Spectral properties of DDAM and MXMB

The spectral response of DDAM toward CYP2C9 was first explored. It was observed a fluorescence spectrum with an emission maximum at 658 nm upon excitation at 600 nm (Fig. 2A). Upon the addition of different concentrations of CYP2C9 to the incubation mixtures with DDAM, the fluorescence intensity at 658 nm increased linearly (Fig. 2B; R2 = 0.9941, y = 2437x‒1984). Subsequent spectral response of MXMB toward CYP2J2 found that a marked fluorescence signal was formed which holding an emission maximum at 724 nm when excited at 670 nm (Fig. 2C). Furthermore, the fluorescence intensity at 724 nm increased linearly when the concentration of CYP2J2 was varied from 1.0 to 12.5 pmol/mL (Fig. 2D; R2 = 0.9993, y = 57.49x‒16.51). These fluorescence responses confirmed the intramolecular charge transfer (ICT) induced by CYP2C9-mediated dealkylation of DDAM and CYP2J2-mediated dealkylation of MXMB (Fig. 3A and C). DDAO showed strong fluorescence with maxima at 658 nm over pH range of 5–11 in contrast to the extremely weak fluorescence of DDAM (Supporting Information Fig. S3). Similarly, a discernible change in the fluorescence emission of HXMB was observed in comparison with MXMB over pH range of 7–11 (Supporting Information Fig. S4). These results demonstrated that DDAM and MXMB could be used to determine the activity of CYP2C9 and CYP2J2 under physiological conditions (pH 7.4), respectively.
Figure 2

Fluorescence response of DDAM (S9) and MXMB (S10) toward CYP2C9 and CYP2J2. Fluorescence spectra (A) and fluorescence intensity (B) of DDAM with increasing concentrations of CYP2C9 (1.25–12.5 pmol/mL), λex/λem = 600/658 nm. Fluorescence spectra (C) and fluorescence intensity (D) of MXMB with increasing concentrations of CYP2J2 (1.0–12.5 pmol/mL), λex/λem = 670/724 nm.

Figure 3

Proposed mechanism of CYP2C9 (A) and CYP2J2 (C) triggering the fluorescence response of DDAM and MXMB. Fluorescence response of DDAM (B) and MXMB (D) following incubation with various human CYP isoenzymes, respectively.

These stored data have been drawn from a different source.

-- ==== Sys2Proof/Tests/Slice0.lean ====
section
/-! SUPPORT. Tests on small states: ill-formed commands that the check refuses, one or two steps of each command, and
for each statement with hypotheses a state and operands that meet them. -/

namespace Sys2Proof.Tests

open Sys2Proof Sys2Proof.Machine

set_option Elab.async false

/-! ### Small states -/

/-- An identity with a serial. -/
def ident (serial : Nat) : NodeIdent := ⟨serial, ⟨3000, 100⟩, false, some .attended, 90000000⟩

/-- A set-point block that passes validation. -/
def block : Block := ⟨.current, 500, 50, 1000, 100, 0, 1000, 1, -850, -1200, 3⟩

/-- A record in a state, complete as the state asks. -/
def record (st : SiteState) (serial : Nat) : SiteRecord :=
  match st with
  | .vacant => SiteRecord.blank
  | .discovered => { SiteRecord.blank with state := st, node := some (ident serial), lineDelay := some 100 }
  | _ => { SiteRecord.blank with
      state := st, node := some (ident serial), comm := some ⟨block, 500, 80000000, none⟩, lineDelay := some 100
      found := if st = .mismatch then some ⟨77, ⟨2000, 100⟩, .standalone⟩ else none }

/-- A branch that is READY with two nodes. -/
def readyBranch : BringUp := { BringUp.blank with phase := .ready, extent := 2 }

/-- A clock LOCKED at second 1000, whose second began at 99.5 s of timebase. -/
def clock : Clock := ⟨.locked, some 1000, none, some 99500000, some 99500000, 3, [], none, none, none⟩

/-- Bring-up done at 100 s of timebase, W1 and W2 COMMISSIONED. -/
def up : State :=
  ({ State.reset with
      timebase := 100000000, bringupDone := true, bringup := ⟨readyBranch, readyBranch⟩, clock := clock }.setSite 0
    (record .commissioned 101)).setSite 1 (record .commissioned 102)

/-- W1 in another state. -/
def at1 (st : SiteState) : State := up.setSite 0 (record st 101)

/-- A draft of W1. -/
def draft : Draft := ⟨0, false, block, false, none, none, 40000000, none⟩

/-- W1 in a state with a draft. -/
def drafted (st : SiteState) (d : Draft) : State := { at1 st with drafts := [d] }

/-- An outcome with a status. -/
def outcome (n : SiteName) (status : OutcomeStatus) : LeaseSite := ⟨n, status, none, 0, none, none, none, [], .armDone, none⟩

/-- A lease over W2 and W1 from second 1100 to 1200. -/
def lease (st : LeaseState) (status : OutcomeStatus) : Lease :=
  ⟨st, 9, 1, 0, ⟨10, 5, 10⟩, 1100, 1200, .strict, [outcome 1 status, outcome 0 status], none, none, none, none, none⟩

/-- The lease in entry 1, holding its sites. -/
def holding (l : Lease) : State :=
  ((up.setEntry 0 ⟨0, some l⟩).setSite 0 { record .commissioned 101 with holder := some ⟨0, 0⟩ }).setSite 1
    { record .commissioned 102 with holder := some ⟨0, 0⟩ }

/-- Section time at another second. -/
def State.at (s : State) (second : Nat) : State := { s with clock := { s.clock with count := some second } }

/-- Section time in another state. -/
def State.inTime (s : State) (st : TimeState) : State := { s with clock := { s.clock with state := st } }

/-- A transaction in flight on the west branch. -/
def State.inFlight (s : State) (x : Transaction) : State :=
  s.setLine .west { s.line .west with activity := .awaitingAnswer, txn := some x }

/-- A routine poll of W1. -/
def poll (second : Bool) : Transaction := ⟨.poll, 1, second, 86000, 100000000, .routinePoll 0⟩

/-- A pass that writes a slot. -/
def State.writing (s : State) (w : WriteImage) (again boot : Bool) : State :=
  { s with store := { s.store with pass := some ⟨w, again, boot⟩ } }

/-- The state after a command. -/
def after (c : Instr) (s : State) : State :=
  match exec c s with
  | .next t => t
  | _ => s

/-- Status of the answer a request built. -/
def statusOf (s : State) : Option Status :=
  match s.host.answer with
  | .built a => some a.status
  | _ => none

/-- What the invariant asks, computed. -/
theorem sound_of {s : State} (h : s.RecordsSound ∧ s.PoolSound ∧ s.FifosSound) : s.Sound := ⟨h.1, h.2.1, h.2.2⟩

/-- What bring-up asks, computed. -/
theorem broughtUp_of {s : State} (h : s.bringupDone = true ∧ (s.bring .west).phase = .ready
    ∧ (s.bring .east).phase = .ready) : s.BroughtUp :=
  ⟨h.1, fun b => by
    cases b
    · exact h.2.1
    · exact h.2.2⟩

Fluorescence response of DDAM (S9) and MXMB (S10) toward CYP2C9 and CYP2J2. Fluorescence spectra (A) and fluorescence intensity (B) of DDAM with increasing concentrations of CYP2C9 (1.25–12.5 pmol/mL), λex/λem = 600/658 nm. Fluorescence spectra (C) and fluorescence intensity (D) of MXMB with increasing concentrations of CYP2J2 (1.0–12.5 pmol/mL), λex/λem = 670/724 nm. Proposed mechanism of CYP2C9 (A) and CYP2J2 (C) triggering the fluorescence response of DDAM and MXMB. Fluorescence response of DDAM (B) and MXMB (D) following incubation with various human CYP isoenzymes, respectively.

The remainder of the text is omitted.